*** Opening of Records for the exercise ***

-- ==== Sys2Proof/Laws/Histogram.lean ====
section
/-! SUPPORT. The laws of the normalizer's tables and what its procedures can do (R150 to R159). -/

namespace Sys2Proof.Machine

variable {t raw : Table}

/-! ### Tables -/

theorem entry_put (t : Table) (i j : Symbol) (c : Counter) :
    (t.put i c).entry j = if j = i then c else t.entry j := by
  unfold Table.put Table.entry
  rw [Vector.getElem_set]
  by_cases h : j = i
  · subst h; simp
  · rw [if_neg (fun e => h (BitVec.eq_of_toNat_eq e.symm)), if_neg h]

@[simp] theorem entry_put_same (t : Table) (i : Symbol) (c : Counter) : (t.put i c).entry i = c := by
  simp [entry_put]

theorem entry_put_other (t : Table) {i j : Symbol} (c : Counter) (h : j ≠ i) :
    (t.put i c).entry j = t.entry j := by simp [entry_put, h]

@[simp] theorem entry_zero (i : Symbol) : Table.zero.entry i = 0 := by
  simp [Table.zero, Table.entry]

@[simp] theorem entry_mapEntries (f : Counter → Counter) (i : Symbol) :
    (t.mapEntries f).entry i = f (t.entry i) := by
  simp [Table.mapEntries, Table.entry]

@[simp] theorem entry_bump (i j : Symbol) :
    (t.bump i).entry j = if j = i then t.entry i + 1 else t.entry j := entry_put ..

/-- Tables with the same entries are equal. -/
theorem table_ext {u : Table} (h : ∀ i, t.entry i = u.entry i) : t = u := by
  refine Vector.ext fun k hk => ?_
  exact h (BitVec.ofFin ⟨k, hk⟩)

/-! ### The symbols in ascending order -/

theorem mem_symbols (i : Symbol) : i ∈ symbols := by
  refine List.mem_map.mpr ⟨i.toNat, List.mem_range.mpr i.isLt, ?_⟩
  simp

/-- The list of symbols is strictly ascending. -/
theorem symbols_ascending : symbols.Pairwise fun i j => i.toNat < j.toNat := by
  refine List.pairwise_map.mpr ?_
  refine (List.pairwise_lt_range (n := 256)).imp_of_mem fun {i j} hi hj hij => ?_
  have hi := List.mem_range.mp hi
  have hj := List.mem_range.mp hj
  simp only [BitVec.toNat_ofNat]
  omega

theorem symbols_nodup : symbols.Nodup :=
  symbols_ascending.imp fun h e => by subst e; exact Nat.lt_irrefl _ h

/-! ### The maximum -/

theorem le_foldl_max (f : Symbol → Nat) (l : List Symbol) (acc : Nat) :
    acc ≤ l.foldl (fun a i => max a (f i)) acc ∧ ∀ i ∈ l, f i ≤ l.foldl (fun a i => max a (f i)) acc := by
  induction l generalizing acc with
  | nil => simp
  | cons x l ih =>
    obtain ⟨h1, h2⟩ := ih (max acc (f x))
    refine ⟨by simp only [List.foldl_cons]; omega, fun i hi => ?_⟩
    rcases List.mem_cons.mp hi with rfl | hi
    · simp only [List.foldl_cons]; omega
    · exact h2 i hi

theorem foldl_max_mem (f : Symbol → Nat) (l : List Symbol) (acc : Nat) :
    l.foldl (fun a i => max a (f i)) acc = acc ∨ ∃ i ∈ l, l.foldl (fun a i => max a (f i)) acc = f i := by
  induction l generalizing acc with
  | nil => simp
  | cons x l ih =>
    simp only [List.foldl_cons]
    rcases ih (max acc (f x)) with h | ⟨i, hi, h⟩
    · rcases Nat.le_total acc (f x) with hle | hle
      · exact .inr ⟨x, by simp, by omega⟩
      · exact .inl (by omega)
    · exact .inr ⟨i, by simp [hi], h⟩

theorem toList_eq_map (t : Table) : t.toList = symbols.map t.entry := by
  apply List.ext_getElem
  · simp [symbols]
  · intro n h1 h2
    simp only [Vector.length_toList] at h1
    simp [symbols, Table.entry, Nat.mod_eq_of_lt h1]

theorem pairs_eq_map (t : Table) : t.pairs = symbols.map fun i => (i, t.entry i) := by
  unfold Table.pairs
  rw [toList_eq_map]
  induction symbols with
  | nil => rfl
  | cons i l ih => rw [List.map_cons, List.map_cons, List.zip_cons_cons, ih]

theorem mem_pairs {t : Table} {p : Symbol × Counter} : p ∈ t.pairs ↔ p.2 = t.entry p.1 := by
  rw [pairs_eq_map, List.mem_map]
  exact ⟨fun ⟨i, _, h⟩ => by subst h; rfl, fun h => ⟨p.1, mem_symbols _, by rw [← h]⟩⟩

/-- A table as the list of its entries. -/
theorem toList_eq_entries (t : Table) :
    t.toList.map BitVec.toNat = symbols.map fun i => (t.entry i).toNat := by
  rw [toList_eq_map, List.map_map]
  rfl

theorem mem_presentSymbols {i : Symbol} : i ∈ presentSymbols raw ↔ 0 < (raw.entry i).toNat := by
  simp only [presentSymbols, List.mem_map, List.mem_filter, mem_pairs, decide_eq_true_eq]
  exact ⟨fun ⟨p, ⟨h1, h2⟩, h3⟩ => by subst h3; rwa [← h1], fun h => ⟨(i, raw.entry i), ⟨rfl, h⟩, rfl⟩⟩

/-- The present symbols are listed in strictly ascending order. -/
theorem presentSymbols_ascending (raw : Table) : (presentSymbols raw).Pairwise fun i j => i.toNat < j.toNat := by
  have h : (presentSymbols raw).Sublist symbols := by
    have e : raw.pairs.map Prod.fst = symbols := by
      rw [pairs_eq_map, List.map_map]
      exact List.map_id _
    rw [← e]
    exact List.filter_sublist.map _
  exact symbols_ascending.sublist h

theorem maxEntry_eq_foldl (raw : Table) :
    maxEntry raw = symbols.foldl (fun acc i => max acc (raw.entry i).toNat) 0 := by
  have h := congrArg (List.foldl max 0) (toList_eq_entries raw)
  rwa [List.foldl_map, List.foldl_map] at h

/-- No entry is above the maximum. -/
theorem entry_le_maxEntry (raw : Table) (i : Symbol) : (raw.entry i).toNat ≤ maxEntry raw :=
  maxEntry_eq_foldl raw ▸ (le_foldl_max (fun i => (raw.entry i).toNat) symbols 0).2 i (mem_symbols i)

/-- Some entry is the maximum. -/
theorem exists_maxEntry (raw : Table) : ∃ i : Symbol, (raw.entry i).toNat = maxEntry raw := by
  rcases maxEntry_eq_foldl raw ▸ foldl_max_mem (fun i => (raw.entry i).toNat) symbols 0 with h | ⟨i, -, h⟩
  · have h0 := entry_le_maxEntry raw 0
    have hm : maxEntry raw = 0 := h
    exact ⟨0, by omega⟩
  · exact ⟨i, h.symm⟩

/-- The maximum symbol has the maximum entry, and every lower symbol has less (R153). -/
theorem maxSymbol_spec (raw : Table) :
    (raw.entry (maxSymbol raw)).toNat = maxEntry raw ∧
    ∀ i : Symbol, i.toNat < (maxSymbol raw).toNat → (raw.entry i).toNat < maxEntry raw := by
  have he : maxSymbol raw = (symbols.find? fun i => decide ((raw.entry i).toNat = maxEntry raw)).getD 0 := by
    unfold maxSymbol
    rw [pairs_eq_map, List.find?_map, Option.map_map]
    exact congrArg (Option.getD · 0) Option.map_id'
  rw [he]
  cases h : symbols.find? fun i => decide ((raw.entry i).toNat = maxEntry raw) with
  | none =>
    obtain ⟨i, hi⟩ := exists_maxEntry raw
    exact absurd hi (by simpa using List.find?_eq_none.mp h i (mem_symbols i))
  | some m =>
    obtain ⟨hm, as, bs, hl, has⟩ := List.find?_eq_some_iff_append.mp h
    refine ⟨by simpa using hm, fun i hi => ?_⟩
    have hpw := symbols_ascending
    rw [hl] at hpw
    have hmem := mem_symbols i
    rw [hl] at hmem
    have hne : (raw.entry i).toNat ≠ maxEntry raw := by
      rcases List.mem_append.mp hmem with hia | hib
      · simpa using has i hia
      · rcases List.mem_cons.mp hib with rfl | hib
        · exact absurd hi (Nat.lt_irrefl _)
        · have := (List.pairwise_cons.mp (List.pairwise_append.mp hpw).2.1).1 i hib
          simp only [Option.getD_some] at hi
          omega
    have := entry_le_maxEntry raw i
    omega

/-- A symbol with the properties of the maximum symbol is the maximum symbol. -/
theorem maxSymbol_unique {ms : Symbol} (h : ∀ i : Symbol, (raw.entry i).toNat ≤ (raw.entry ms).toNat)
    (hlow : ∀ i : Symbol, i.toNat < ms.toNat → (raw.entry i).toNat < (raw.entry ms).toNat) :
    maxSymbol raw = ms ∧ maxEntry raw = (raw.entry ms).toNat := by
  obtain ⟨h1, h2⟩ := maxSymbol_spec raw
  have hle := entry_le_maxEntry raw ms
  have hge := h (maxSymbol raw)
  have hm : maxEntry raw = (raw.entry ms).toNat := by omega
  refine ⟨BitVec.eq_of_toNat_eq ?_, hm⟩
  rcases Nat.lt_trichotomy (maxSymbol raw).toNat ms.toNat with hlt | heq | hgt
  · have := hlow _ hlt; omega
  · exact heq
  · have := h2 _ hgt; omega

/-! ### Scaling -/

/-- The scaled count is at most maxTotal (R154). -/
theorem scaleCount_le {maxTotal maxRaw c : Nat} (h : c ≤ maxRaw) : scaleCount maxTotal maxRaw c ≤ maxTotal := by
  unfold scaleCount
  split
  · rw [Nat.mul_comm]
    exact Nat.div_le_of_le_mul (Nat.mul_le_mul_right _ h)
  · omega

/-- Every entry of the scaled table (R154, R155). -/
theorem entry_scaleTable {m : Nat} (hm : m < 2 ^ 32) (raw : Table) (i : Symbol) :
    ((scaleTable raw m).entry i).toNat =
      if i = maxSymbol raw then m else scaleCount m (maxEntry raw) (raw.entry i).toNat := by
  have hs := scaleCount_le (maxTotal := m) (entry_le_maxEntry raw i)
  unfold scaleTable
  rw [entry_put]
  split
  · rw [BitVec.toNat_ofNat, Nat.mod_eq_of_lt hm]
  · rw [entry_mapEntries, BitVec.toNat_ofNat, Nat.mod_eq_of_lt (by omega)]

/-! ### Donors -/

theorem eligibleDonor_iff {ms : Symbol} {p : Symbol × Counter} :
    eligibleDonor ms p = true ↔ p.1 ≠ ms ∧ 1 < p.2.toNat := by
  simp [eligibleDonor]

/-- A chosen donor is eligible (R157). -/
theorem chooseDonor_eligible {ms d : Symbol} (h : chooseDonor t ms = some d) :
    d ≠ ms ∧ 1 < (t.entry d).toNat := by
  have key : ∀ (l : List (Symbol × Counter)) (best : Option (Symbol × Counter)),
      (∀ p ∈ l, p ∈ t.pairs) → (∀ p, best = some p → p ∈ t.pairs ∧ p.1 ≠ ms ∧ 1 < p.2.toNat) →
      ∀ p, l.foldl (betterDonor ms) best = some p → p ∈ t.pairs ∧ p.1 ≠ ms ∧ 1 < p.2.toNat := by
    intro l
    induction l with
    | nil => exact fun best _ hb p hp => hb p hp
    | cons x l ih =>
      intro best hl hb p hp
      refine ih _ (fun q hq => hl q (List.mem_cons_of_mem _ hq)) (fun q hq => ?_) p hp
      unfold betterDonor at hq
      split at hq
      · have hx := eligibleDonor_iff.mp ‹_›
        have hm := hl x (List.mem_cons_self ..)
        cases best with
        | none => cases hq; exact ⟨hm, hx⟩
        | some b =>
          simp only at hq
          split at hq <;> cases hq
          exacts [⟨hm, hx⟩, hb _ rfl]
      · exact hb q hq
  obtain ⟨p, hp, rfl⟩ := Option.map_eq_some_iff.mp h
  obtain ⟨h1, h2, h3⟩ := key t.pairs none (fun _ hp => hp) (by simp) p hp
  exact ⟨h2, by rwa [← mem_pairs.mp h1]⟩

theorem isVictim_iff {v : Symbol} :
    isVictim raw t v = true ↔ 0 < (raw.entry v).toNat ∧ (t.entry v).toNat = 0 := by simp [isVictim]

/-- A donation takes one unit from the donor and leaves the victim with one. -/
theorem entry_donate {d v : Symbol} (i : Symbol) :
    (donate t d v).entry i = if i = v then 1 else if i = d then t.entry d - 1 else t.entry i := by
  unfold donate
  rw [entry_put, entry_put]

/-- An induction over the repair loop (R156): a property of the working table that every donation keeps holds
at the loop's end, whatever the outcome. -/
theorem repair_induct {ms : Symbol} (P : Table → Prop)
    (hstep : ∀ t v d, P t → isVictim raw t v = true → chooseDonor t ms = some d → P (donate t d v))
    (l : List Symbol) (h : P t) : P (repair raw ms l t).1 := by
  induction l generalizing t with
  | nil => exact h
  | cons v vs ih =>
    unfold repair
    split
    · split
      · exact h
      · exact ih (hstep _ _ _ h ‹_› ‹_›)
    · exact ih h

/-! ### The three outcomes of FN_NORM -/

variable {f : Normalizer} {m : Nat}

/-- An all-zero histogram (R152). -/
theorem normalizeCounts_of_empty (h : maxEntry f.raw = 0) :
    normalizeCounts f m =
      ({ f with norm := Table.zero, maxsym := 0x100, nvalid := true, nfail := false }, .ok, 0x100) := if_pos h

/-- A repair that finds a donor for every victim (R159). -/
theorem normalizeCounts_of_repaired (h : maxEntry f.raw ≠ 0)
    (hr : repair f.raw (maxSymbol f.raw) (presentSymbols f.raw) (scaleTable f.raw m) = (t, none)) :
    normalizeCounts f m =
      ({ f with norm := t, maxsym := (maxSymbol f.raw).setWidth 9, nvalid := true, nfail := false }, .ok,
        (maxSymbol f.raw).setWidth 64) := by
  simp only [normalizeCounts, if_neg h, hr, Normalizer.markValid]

*** Close of Records for the exercise ***

■ Problem statement
Restate word for word the entries above, starting at the line with "with hle | hle" and ending at the line with "theorem entry_le_maxEntry (raw", inclusive, and no others.

■ Task output
    · rcases Nat.le_total acc (f x) with hle | hle
      · exact .inr ⟨x, by simp, by omega⟩
      · exact .inl (by omega)
    · exact .inr ⟨i, by simp [hi], h⟩

theorem toList_eq_map (t : Table) : t.toList = symbols.map t.entry := by
  apply List.ext_getElem
  · simp [symbols]
  · intro n h1 h2
    simp only [Vector.length_toList] at h1
    simp [symbols, Table.entry, Nat.mod_eq_of_lt h1]

theorem pairs_eq_map (t : Table) : t.pairs = symbols.map fun i => (i, t.entry i) := by
  unfold Table.pairs
  rw [toList_eq_map]
  induction symbols with
  | nil => rfl
  | cons i l ih => rw [List.map_cons, List.map_cons, List.zip_cons_cons, ih]

theorem mem_pairs {t : Table} {p : Symbol × Counter} : p ∈ t.pairs ↔ p.2 = t.entry p.1 := by
  rw [pairs_eq_map, List.mem_map]
  exact ⟨fun ⟨i, _, h⟩ => by subst h; rfl, fun h => ⟨p.1, mem_symbols _, by rw [← h]⟩⟩

/-- A table as the list of its entries. -/
theorem toList_eq_entries (t : Table) :
    t.toList.map BitVec.toNat = symbols.map fun i => (t.entry i).toNat := by
  rw [toList_eq_map, List.map_map]
  rfl

theorem mem_presentSymbols {i : Symbol} : i ∈ presentSymbols raw ↔ 0 < (raw.entry i).toNat := by
  simp only [presentSymbols, List.mem_map, List.mem_filter, mem_pairs, decide_eq_true_eq]
  exact ⟨fun ⟨p, ⟨h1, h2⟩, h3⟩ => by subst h3; rwa [← h1], fun h => ⟨(i, raw.entry i), ⟨rfl, h⟩, rfl⟩⟩

/-- The present symbols are listed in strictly ascending order. -/
theorem presentSymbols_ascending (raw : Table) : (presentSymbols raw).Pairwise fun i j => i.toNat < j.toNat := by
  have h : (presentSymbols raw).Sublist symbols := by
    have e : raw.pairs.map Prod.fst = symbols := by
      rw [pairs_eq_map, List.map_map]
      exact List.map_id _
    rw [← e]
    exact List.filter_sublist.map _
  exact symbols_ascending.sublist h

theorem maxEntry_eq_foldl (raw : Table) :
    maxEntry raw = symbols.foldl (fun acc i => max acc (raw.entry i).toNat) 0 := by
  have h := congrArg (List.foldl max 0) (toList_eq_entries raw)
  rwa [List.foldl_map, List.foldl_map] at h

/-- No entry is above the maximum. -/
theorem entry_le_maxEntry (raw : Table) (i : Symbol) : (raw.entry i).toNat ≤ maxEntry raw :=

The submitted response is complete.